_Problem to solve:_ Among the entries that follow, how many lines contain the word "induction"? Give the number alone.

_Data:_
--- START ---
-- ==== Sys2Proof/Laws/State.lean ====
section
/-!
SUPPORT. The small laws of the state: for every operation that changes one field, what each other field holds after it, and what
a read of the entry that it changes answers.
-/
namespace Sys2Proof.Machine

open Sys2Proof

/-! ### State.modQueue -/

@[simp] theorem State.modQueue_pending (s : State) (q : Nat) (f : Queue → Queue) : (s.modQueue q f).pending = s.pending := rfl
@[simp] theorem State.modQueue_free (s : State) (q : Nat) (f : Queue → Queue) : (s.modQueue q f).free = s.free := rfl
@[simp] theorem State.modQueue_out (s : State) (q : Nat) (f : Queue → Queue) : (s.modQueue q f).out = s.out := rfl
@[simp] theorem State.modQueue_fuses (s : State) (q : Nat) (f : Queue → Queue) : (s.modQueue q f).fuses = s.fuses := rfl
@[simp] theorem State.modQueue_boot (s : State) (q : Nat) (f : Queue → Queue) : (s.modQueue q f).boot = s.boot := rfl
@[simp] theorem State.modQueue_time (s : State) (q : Nat) (f : Queue → Queue) : (s.modQueue q f).time = s.time := rfl
@[simp] theorem State.modQueue_pins (s : State) (q : Nat) (f : Queue → Queue) : (s.modQueue q f).pins = s.pins := rfl
@[simp] theorem State.modQueue_bad (s : State) (q : Nat) (f : Queue → Queue) : (s.modQueue q f).bad = s.bad := rfl
@[simp] theorem State.modQueue_sec (s : State) (q : Nat) (f : Queue → Queue) : (s.modQueue q f).sec = s.sec := rfl
@[simp] theorem State.modQueue_mail (s : State) (q : Nat) (f : Queue → Queue) : (s.modQueue q f).mail = s.mail := rfl
@[simp] theorem State.modQueue_ic (s : State) (q : Nat) (f : Queue → Queue) : (s.modQueue q f).ic = s.ic := rfl
@[simp] theorem State.modQueue_msix (s : State) (q : Nat) (f : Queue → Queue) : (s.modQueue q f).msix = s.msix := rfl
@[simp] theorem State.modQueue_errs (s : State) (q : Nat) (f : Queue → Queue) : (s.modQueue q f).errs = s.errs := rfl
@[simp] theorem State.modQueue_power (s : State) (q : Nat) (f : Queue → Queue) : (s.modQueue q f).power = s.power := rfl
@[simp] theorem State.modQueue_bg (s : State) (q : Nat) (f : Queue → Queue) : (s.modQueue q f).bg = s.bg := rfl
@[simp] theorem State.modQueue_lanes (s : State) (q : Nat) (f : Queue → Queue) : (s.modQueue q f).lanes = s.lanes := rfl
@[simp] theorem State.modQueue_fports (s : State) (q : Nat) (f : Queue → Queue) : (s.modQueue q f).fports = s.fports := rfl
@[simp] theorem State.modQueue_bridge (s : State) (q : Nat) (f : Queue → Queue) : (s.modQueue q f).bridge = s.bridge := rfl
@[simp] theorem State.modQueue_commons (s : State) (q : Nat) (f : Queue → Queue) : (s.modQueue q f).commons = s.commons := rfl
@[simp] theorem State.modQueue_parts (s : State) (q : Nat) (f : Queue → Queue) : (s.modQueue q f).parts = s.parts := rfl
@[simp] theorem State.modQueue_ctxs (s : State) (q : Nat) (f : Queue → Queue) : (s.modQueue q f).ctxs = s.ctxs := rfl
@[simp] theorem State.modQueue_slots (s : State) (q : Nat) (f : Queue → Queue) : (s.modQueue q f).slots = s.slots := rfl
@[simp] theorem State.modQueue_admitted (s : State) (q : Nat) (f : Queue → Queue) : (s.modQueue q f).admitted = s.admitted := rfl
@[simp] theorem State.modQueue_graphs (s : State) (q : Nat) (f : Queue → Queue) : (s.modQueue q f).graphs = s.graphs := rfl
@[simp] theorem State.modQueue_seqs (s : State) (q : Nat) (f : Queue → Queue) : (s.modQueue q f).seqs = s.seqs := rfl
@[simp] theorem State.modQueue_extents (s : State) (q : Nat) (f : Queue → Queue) : (s.modQueue q f).extents = s.extents := rfl
@[simp] theorem State.modQueue_folios (s : State) (q : Nat) (f : Queue → Queue) : (s.modQueue q f).folios = s.folios := rfl
@[simp] theorem State.modQueue_atc (s : State) (q : Nat) (f : Queue → Queue) : (s.modQueue q f).atc = s.atc := rfl
@[simp] theorem State.modQueue_xlats (s : State) (q : Nat) (f : Queue → Queue) : (s.modQueue q f).xlats = s.xlats := rfl
@[simp] theorem State.modQueue_faults (s : State) (q : Nat) (f : Queue → Queue) : (s.modQueue q f).faults = s.faults := rfl
@[simp] theorem State.modQueue_faultNo (s : State) (q : Nat) (f : Queue → Queue) : (s.modQueue q f).faultNo = s.faultNo := rfl
@[simp] theorem State.modQueue_groupNo (s : State) (q : Nat) (f : Queue → Queue) : (s.modQueue q f).groupNo = s.groupNo := rfl
@[simp] theorem State.modQueue_pri (s : State) (q : Nat) (f : Queue → Queue) : (s.modQueue q f).pri = s.pri := rfl
@[simp] theorem State.modQueue_pageAlloc (s : State) (q : Nat) (f : Queue → Queue) : (s.modQueue q f).pageAlloc = s.pageAlloc := rfl
@[simp] theorem State.modQueue_invals (s : State) (q : Nat) (f : Queue → Queue) : (s.modQueue q f).invals = s.invals := rfl
@[simp] theorem State.modQueue_inbound (s : State) (q : Nat) (f : Queue → Queue) : (s.modQueue q f).inbound = s.inbound := rfl
@[simp] theorem State.modQueue_reqs (s : State) (q : Nat) (f : Queue → Queue) : (s.modQueue q f).reqs = s.reqs := rfl
@[simp] theorem State.modQueue_reqNo (s : State) (q : Nat) (f : Queue → Queue) : (s.modQueue q f).reqNo = s.reqNo := rfl
@[simp] theorem State.modQueue_cores (s : State) (q : Nat) (f : Queue → Queue) : (s.modQueue q f).cores = s.cores := rfl
@[simp] theorem State.modQueue_clusters (s : State) (q : Nat) (f : Queue → Queue) : (s.modQueue q f).clusters = s.clusters := rfl
@[simp] theorem State.modQueue_lines (s : State) (q : Nat) (f : Queue → Queue) : (s.modQueue q f).lines = s.lines := rfl
@[simp] theorem State.modQueue_accrued (s : State) (q : Nat) (f : Queue → Queue) : (s.modQueue q f).accrued = s.accrued := rfl
@[simp] theorem State.modQueue_dirWaits (s : State) (q : Nat) (f : Queue → Queue) : (s.modQueue q f).dirWaits = s.dirWaits := rfl
@[simp] theorem State.modQueue_adders (s : State) (q : Nat) (f : Queue → Queue) : (s.modQueue q f).adders = s.adders := rfl
@[simp] theorem State.modQueue_merges (s : State) (q : Nat) (f : Queue → Queue) : (s.modQueue q f).merges = s.merges := rfl

/-! ### State.modPart -/

@[simp] theorem State.modPart_pending (s : State) (p : Nat) (f : Partition → Partition) : (s.modPart p f).pending = s.pending := rfl
@[simp] theorem State.modPart_free (s : State) (p : Nat) (f : Partition → Partition) : (s.modPart p f).free = s.free := rfl
@[simp] theorem State.modPart_out (s : State) (p : Nat) (f : Partition → Partition) : (s.modPart p f).out = s.out := rfl
@[simp] theorem State.modPart_fuses (s : State) (p : Nat) (f : Partition → Partition) : (s.modPart p f).fuses = s.fuses := rfl
@[simp] theorem State.modPart_boot (s : State) (p : Nat) (f : Partition → Partition) : (s.modPart p f).boot = s.boot := rfl
@[simp] theorem State.modPart_time (s : State) (p : Nat) (f : Partition → Partition) : (s.modPart p f).time = s.time := rfl
@[simp] theorem State.modPart_pins (s : State) (p : Nat) (f : Partition → Partition) : (s.modPart p f).pins = s.pins := rfl
@[simp] theorem State.modPart_bad (s : State) (p : Nat) (f : Partition → Partition) : (s.modPart p f).bad = s.bad := rfl
@[simp] theorem State.modPart_sec (s : State) (p : Nat) (f : Partition → Partition) : (s.modPart p f).sec = s.sec := rfl
@[simp] theorem State.modPart_mail (s : State) (p : Nat) (f : Partition → Partition) : (s.modPart p f).mail = s.mail := rfl
@[simp] theorem State.modPart_ic (s : State) (p : Nat) (f : Partition → Partition) : (s.modPart p f).ic = s.ic := rfl
@[simp] theorem State.modPart_msix (s : State) (p : Nat) (f : Partition → Partition) : (s.modPart p f).msix = s.msix := rfl
@[simp] theorem State.modPart_errs (s : State) (p : Nat) (f : Partition → Partition) : (s.modPart p f).errs = s.errs := rfl
@[simp] theorem State.modPart_power (s : State) (p : Nat) (f : Partition → Partition) : (s.modPart p f).power = s.power := rfl
@[simp] theorem State.modPart_bg (s : State) (p : Nat) (f : Partition → Partition) : (s.modPart p f).bg = s.bg := rfl
@[simp] theorem State.modPart_lanes (s : State) (p : Nat) (f : Partition → Partition) : (s.modPart p f).lanes = s.lanes := rfl
@[simp] theorem State.modPart_fports (s : State) (p : Nat) (f : Partition → Partition) : (s.modPart p f).fports = s.fports := rfl
@[simp] theorem State.modPart_bridge (s : State) (p : Nat) (f : Partition → Partition) : (s.modPart p f).bridge = s.bridge := rfl
@[simp] theorem State.modPart_commons (s : State) (p : Nat) (f : Partition → Partition) : (s.modPart p f).commons = s.commons := rfl
@[simp] theorem State.modPart_ctxs (s : State) (p : Nat) (f : Partition → Partition) : (s.modPart p f).ctxs = s.ctxs := rfl
@[simp] theorem State.modPart_queues (s : State) (p : Nat) (f : Partition → Partition) : (s.modPart p f).queues = s.queues := rfl
@[simp] theorem State.modPart_slots (s : State) (p : Nat) (f : Partition → Partition) : (s.modPart p f).slots = s.slots := rfl
@[simp] theorem State.modPart_admitted (s : State) (p : Nat) (f : Partition → Partition) : (s.modPart p f).admitted = s.admitted := rfl
@[simp] theorem State.modPart_graphs (s : State) (p : Nat) (f : Partition → Partition) : (s.modPart p f).graphs = s.graphs := rfl
@[simp] theorem State.modPart_seqs (s : State) (p : Nat) (f : Partition → Partition) : (s.modPart p f).seqs = s.seqs := rfl
@[simp] theorem State.modPart_extents (s : State) (p : Nat) (f : Partition → Partition) : (s.modPart p f).extents = s.extents := rfl
@[simp] theorem State.modPart_folios (s : State) (p : Nat) (f : Partition → Partition) : (s.modPart p f).folios = s.folios := rfl
@[simp] theorem State.modPart_atc (s : State) (p : Nat) (f : Partition → Partition) : (s.modPart p f).atc = s.atc := rfl
@[simp] theorem State.modPart_xlats (s : State) (p : Nat) (f : Partition → Partition) : (s.modPart p f).xlats = s.xlats := rfl
@[simp] theorem State.modPart_faults (s : State) (p : Nat) (f : Partition → Partition) : (s.modPart p f).faults = s.faults := rfl
@[simp] theorem State.modPart_faultNo (s : State) (p : Nat) (f : Partition → Partition) : (s.modPart p f).faultNo = s.faultNo := rfl
@[simp] theorem State.modPart_groupNo (s : State) (p : Nat) (f : Partition → Partition) : (s.modPart p f).groupNo = s.groupNo := rfl
@[simp] theorem State.modPart_pri (s : State) (p : Nat) (f : Partition → Partition) : (s.modPart p f).pri = s.pri := rfl
@[simp] theorem State.modPart_pageAlloc (s : State) (p : Nat) (f : Partition → Partition) : (s.modPart p f).pageAlloc = s.pageAlloc := rfl
@[simp] theorem State.modPart_invals (s : State) (p : Nat) (f : Partition → Partition) : (s.modPart p f).invals = s.invals := rfl
@[simp] theorem State.modPart_inbound (s : State) (p : Nat) (f : Partition → Partition) : (s.modPart p f).inbound = s.inbound := rfl
@[simp] theorem State.modPart_reqs (s : State) (p : Nat) (f : Partition → Partition) : (s.modPart p f).reqs = s.reqs := rfl
@[simp] theorem State.modPart_reqNo (s : State) (p : Nat) (f : Partition → Partition) : (s.modPart p f).reqNo = s.reqNo := rfl
@[simp] theorem State.modPart_cores (s : State) (p : Nat) (f : Partition → Partition) : (s.modPart p f).cores = s.cores := rfl
@[simp] theorem State.modPart_clusters (s : State) (p : Nat) (f : Partition → Partition) : (s.modPart p f).clusters = s.clusters := rfl
@[simp] theorem State.modPart_lines (s : State) (p : Nat) (f : Partition → Partition) : (s.modPart p f).lines = s.lines := rfl
@[simp] theorem State.modPart_accrued (s : State) (p : Nat) (f : Partition → Partition) : (s.modPart p f).accrued = s.accrued := rfl
@[simp] theorem State.modPart_dirWaits (s : State) (p : Nat) (f : Partition → Partition) : (s.modPart p f).dirWaits = s.dirWaits := rfl
@[simp] theorem State.modPart_adders (s : State) (p : Nat) (f : Partition → Partition) : (s.modPart p f).adders = s.adders := rfl
@[simp] theorem State.modPart_merges (s : State) (p : Nat) (f : Partition → Partition) : (s.modPart p f).merges = s.merges := rfl
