theorem State.stacksNested_reset : State.reset.ic.StacksNested :=
  ⟨fun _ hx => absurd hx List.not_mem_nil, fun _ hx => absurd hx List.not_mem_nil⟩

/-- Settles O8: every table, store and stack of the state after reset is empty. -/
theorem theResetStateMeetsTheInvariants : Obligations.TheResetStateMeetsTheInvariants :=
  ⟨State.canonical_reset, State.scratchWf_reset, State.bounded_reset, State.stacksNested_reset, rfl⟩

end Sys2Proof.Machine
end

section
/-!
What an operation touches: the parts of the state that it may change, and the interrupts under way, which stay nested. The laws
chain: what a composition touches lies in what its operations touch.
-/
namespace Sys2Proof.Machine

open Sys2Proof

-- The laws' default arguments are evaluated one after the other: elaborated in parallel, they would wait for each other.
set_option Elab.async false

/-- `t` comes from `s` by changes to the listed parts alone, and the stacks of the interrupt controller nest in `t` if they do
in `s`. -/
structure Touches (ps : List Part) (s t : State) : Prop where
  frame : OnlyChanges ps s t
  nested : s.ic.StacksNested → t.ic.StacksNested

namespace Touches

variable {ps qs : List Part} {r s t : State}

theorem refl (ps : List Part) (s : State) : Touches ps s s := ⟨.refl ps s, id⟩

theorem mono (h : Touches ps s t) (hs : ps ⊆ qs) : Touches qs s t := ⟨h.frame.mono hs, h.nested⟩

theorem trans (h : Touches ps r s) (k : Touches ps s t) : Touches ps r t := ⟨h.frame.trans k.frame, k.nested ∘ h.nested⟩

/-- An operation after others, where the composition may touch all that it touches. -/
theorem followedBy (h : Touches ps r s) (k : Touches qs s t) (hs : qs ⊆ ps := by decide) : Touches ps r t := h.trans (k.mono hs)

theorem after (k : Touches qs s t) (h : Touches ps r s) (hs : qs ⊆ ps := by decide) : Touches ps r t := h.followedBy k hs

/-- What leaves the interrupt controller alone leaves its stacks alone. -/
theorem of_frame (h : OnlyChanges ps s t) (hi : Part.ic ∉ ps := by decide) : Touches ps s t := by
  have hic : t.ic = s.ic := h .ic hi
  exact ⟨h, fun hn => hic.symm ▸ hn⟩

/-- A fold touches what each of its steps touches. -/
theorem foldl {α : Type} {f : State → α → State} {l : List α} (h : Touches ps r s) (hf : ∀ s x, Touches ps s (f s x)) :
    Touches ps r (l.foldl f s) := by
  induction l generalizing s with
  | nil => exact h
  | cons x l ih => exact ih (h.trans (hf s x))

theorem ite {c : Prop} [Decidable c] {t u : State} (ht : Touches ps r t) (hu : Touches ps r u) :
    Touches ps r (if c then t else u) := by
  split <;> assumption

/-- A change of fields other than the queue of waiting commands and the interrupt controller. -/
theorem set {free out fuses boot time pins bad sec mail msix errs power bg lanes fports bridge commons parts ctxs queues slots
    admitted graphs seqs extents folios atc xlats faults faultNo groupNo pri pageAlloc invals inbound reqs reqNo cores clusters
    lines accrued dirWaits adders merges} (h : Touches ps r s)
    (hf : OnlyChanges ps s (State.mk s.pending free out fuses boot time pins bad sec mail s.ic msix errs power bg lanes fports
      bridge commons parts ctxs queues slots admitted graphs seqs extents folios atc xlats faults faultNo groupNo pri pageAlloc
      invals inbound reqs reqNo cores clusters lines accrued dirWaits adders merges)) :
    Touches ps r (State.mk s.pending free out fuses boot time pins bad sec mail s.ic msix errs power bg lanes fports bridge
      commons parts ctxs queues slots admitted graphs seqs extents folios atc xlats faults faultNo groupNo pri pageAlloc invals
      inbound reqs reqNo cores clusters lines accrued dirWaits adders merges) :=
  h.trans ⟨hf, id⟩

end Touches

/-! ### The parts that a kind of operation touches -/

/-- Every part of the state. -/
abbrev Part.all : List Part :=
  [.pending, .free, .out, .fuses, .boot, .time, .pins, .bad, .sec, .mail, .ic, .msix, .errs, .power, .bg, .lanes,
  .fports, .bridge, .commons, .parts, .ctxs, .queues, .slots, .admitted, .graphs, .seqs, .extents, .folios,
  .atc, .xlats, .faults, .faultNo, .groupNo, .pri, .pageAlloc, .invals, .inbound, .reqs, .reqNo, .cores,
  .clusters, .lines, .accrued, .dirWaits, .adders, .merges]

/-- The parts that the end of a slot may touch. -/
abbrev slotParts : List Part :=
  [.out, .mail, .msix, .errs, .fports, .parts, .queues, .slots, .graphs, .folios, .atc, .reqs]

/-- The parts that an access to memory may touch. -/
abbrev accessParts : List Part :=
  [.free, .out, .fports, .parts, .ctxs, .slots, .atc, .xlats, .reqs, .reqNo, .cores, .lines]

/-- The parts that the end of a launch under way may touch. -/
abbrev endParts : List Part :=
  [.out, .mail, .msix, .errs, .fports, .parts, .ctxs, .queues, .slots, .graphs, .folios, .atc, .reqs, .cores,
  .clusters]

/-- The parts that the checks of a slot, with the reads that they wait for, may touch. -/
abbrev checkParts : List Part :=
  [.free, .out, .mail, .msix, .errs, .fports, .parts, .ctxs, .queues, .slots, .admitted, .graphs, .folios, .atc,
  .xlats, .reqs, .reqNo, .cores, .lines]

/-- The parts that a partition reset may touch. -/
abbrev resetParts : List Part :=
  [.out, .mail, .ic, .msix, .errs, .fports, .commons, .parts, .ctxs, .queues, .slots, .graphs, .folios, .atc,
  .reqs, .cores, .clusters]

/-- The parts that an escalated error may touch. -/
abbrev escalationParts : List Part :=
  [.free, .out, .mail, .ic, .msix, .errs, .fports, .commons, .parts, .ctxs, .queues, .slots, .graphs, .folios,
  .atc, .reqs, .reqNo, .cores, .clusters, .lines]

/-! ### The stacks of the interrupt controller -/

/-- The stacks of `d` are those of `c`. -/
def Ic.SameStacks (c d : Ic) : Prop := d.cores = c.cores ∧ d.keptCores = c.keptCores

theorem Ic.SameStacks.trans {c d e : Ic} (h : c.SameStacks d) (k : d.SameStacks e) : c.SameStacks e :=
  ⟨k.1.trans h.1, k.2.trans h.2⟩

theorem Ic.SameStacks.nested {c d : Ic} (h : c.SameStacks d) (hn : c.StacksNested) : d.StacksNested := by
  rw [Ic.StacksNested, h.1, h.2]
  exact hn

theorem Ic.sameStacks_setSrc (c : Ic) (n : Nat) (r : Src) : c.SameStacks (c.setSrc n r) := by
  unfold Ic.setSrc
  split <;> exact ⟨rfl, rfl⟩

theorem Ic.sameStacks_fire (c : Ic) (n now : Nat) : c.SameStacks (c.fire n now) := by
  unfold Ic.fire
  split
  · exact (Ic.sameStacks_setSrc ..).trans ⟨rfl, rfl⟩
  · split
    · exact Ic.sameStacks_setSrc ..
    · dsimp only
      split
      · exact ((Ic.sameStacks_setSrc ..).trans (e := { (c.setSrc n _) with .. }) ⟨rfl, rfl⟩).trans (Ic.sameStacks_setSrc ..)
      · exact Ic.sameStacks_setSrc ..

theorem Ic.sameStacks_setLevel (c : Ic) (n : Nat) (b : Bool) (now : Nat) : c.SameStacks (c.setLevel n b now) := by
  unfold Ic.setLevel
  dsimp only
  split
  · split
    · exact ⟨rfl, rfl⟩
    · exact (Ic.sameStacks_setSrc ..).trans (Ic.sameStacks_fire ..)
  · exact Ic.sameStacks_setSrc ..

theorem IcCore.Nested.of_stack_eq {i j : IcCore} (h : i.Nested) (hs : j.stack = i.stack) : j.Nested := by
  rw [IcCore.Nested, hs]
  exact h

theorem IcCore.nested_default : ({} : IcCore).Nested := ⟨.nil, fun _ hx => absurd hx List.not_mem_nil⟩

theorem icCore_nested_getD {t : Tbl IcCore} (h : ∀ x ∈ t, x.2.Nested) (k : Nat) : (t.getD k {}).Nested := by
  unfold Tbl.getD
  cases g : Tbl.get? t k with
  | none => exact IcCore.nested_default
  | some i => exact h _ (tbl_mem_get g)

theorem icCore_nested_put {t : Tbl IcCore} (h : ∀ x ∈ t, x.2.Nested) (k : Nat) {i : IcCore} (hi : i.Nested) :
    ∀ x ∈ t.put k i, x.2.Nested := fun x hx => by
  rcases tbl_mem_put hx with rfl | hx
  · exact hi
  · exact h x hx
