-- ==== Sys2Proof/Machine/Bytes.lean ====
section
/-!
DEFINITION. Byte strings and byte order (00_scope.md R10, R11; 20_memory.md R64).
-/

namespace Sys2Proof

/-- `b[off .. off+len-1]`, a slice of a fixed list (R10). -/
def FixedList.slice {α : Type} {n : Nat} (b : FixedList α n) (off len : Nat)
    (h : off + len ≤ n := by decide) : FixedList α len :=
  ⟨(b.toList.drop off).take len, by simp; omega⟩

/-- The list of the values of `f` at 0 to `n - 1`. -/
def FixedList.tabulate {α : Type} (n : Nat) (f : Nat → α) : FixedList α n :=
  ⟨(List.range n).map f, by simp⟩

/-- The `n` bytes of a number, most significant first. -/
def beBytes : Nat → Nat → List Byte
  | 0, _ => []
  | n + 1, v => BitVec.ofNat 8 (v / 256 ^ n) :: beBytes n v

/-- The number that a byte string spells, most significant byte first. -/
def beNat (b : List Byte) : Nat := b.foldl (fun v x => v * 256 + x.toNat) 0

theorem beBytes_length (n v : Nat) : (beBytes n v).length = n := by
  induction n with
  | zero => rfl
  | succ n ih => simp [beBytes, ih]

/-- `be16` (R11). -/
def be16 (v : Half) : Bytes 2 := ⟨beBytes 2 v.toNat, beBytes_length 2 _⟩

/-- `le16` (R11): low byte first. -/
def le16 (v : Half) : Bytes 2 := ⟨(beBytes 2 v.toNat).reverse, by simp [beBytes_length]⟩

/-- `be48` (R11). -/
def be48 (v : Code) : Bytes 6 := ⟨beBytes 6 v.toNat, beBytes_length 6 _⟩

/-- A time as 8 bytes, most significant first (R94 `now`). -/
def be64 (v : Time) : Bytes 8 := ⟨beBytes 8 v.toNat, beBytes_length 8 _⟩

/-- `from_be16` (R11). -/
def fromBe16 (b : Bytes 2) : Half := BitVec.ofNat 16 (beNat b.toList)

/-- `from_le16` (R11). -/
def fromLe16 (b : Bytes 2) : Half := BitVec.ofNat 16 (beNat b.toList.reverse)

/-- `from_be48` (R11). -/
def fromBe48 (b : Bytes 6) : Code := BitVec.ofNat 48 (beNat b.toList)

/-- The inverse of `be64`. -/
def fromBe64 (b : Bytes 8) : Time := BitVec.ofNat 64 (beNat b.toList)

/-- The bytes of samples, each big-endian (R94 `pcm`). -/
def sampleBytes : List Sample → List Byte
  | [] => []
  | x :: xs => x.extractLsb' 8 8 :: x.extractLsb' 0 8 :: sampleBytes xs

/-- The samples that big-endian byte pairs spell (R94 `pcm`). -/
def bytesSamples : List Byte → List Sample
  | hi :: lo :: rest => (hi ++ lo) :: bytesSamples rest
  | _ => []

theorem sampleBytes_length (l : List Sample) : (sampleBytes l).length = 2 * l.length := by
  induction l with
  | nil => rfl
  | cons x xs ih => simp [sampleBytes, ih]; omega

theorem bytesSamples_length : ∀ l : List Byte, (bytesSamples l).length = l.length / 2
  | [] => rfl
  | [_] => by simp [bytesSamples]
  | _ :: _ :: rest => by simp only [bytesSamples, List.length_cons, bytesSamples_length rest]; omega

/-- A period of 160 samples as 320 bytes (R94 `pcm`). -/
def pcmBytes (p : Pcm) : Bytes 320 := ⟨sampleBytes p.toList, by simp [sampleBytes_length]⟩

/-- The period that 320 bytes spell (R94 `pcm`). -/
def bytesPcm (b : Bytes 320) : Pcm := ⟨bytesSamples b.toList, by simp [bytesSamples_length]⟩

/-- The first `n` bytes of a string and the rest, where it has that many. -/
def takeBytes (n : Nat) (l : List Byte) : Option (Bytes n × List Byte) :=
  if h : n ≤ l.length then some (⟨l.take n, by simp [h]⟩, l.drop n) else none

end Sys2Proof
end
--- END ---
_Response area:_ 3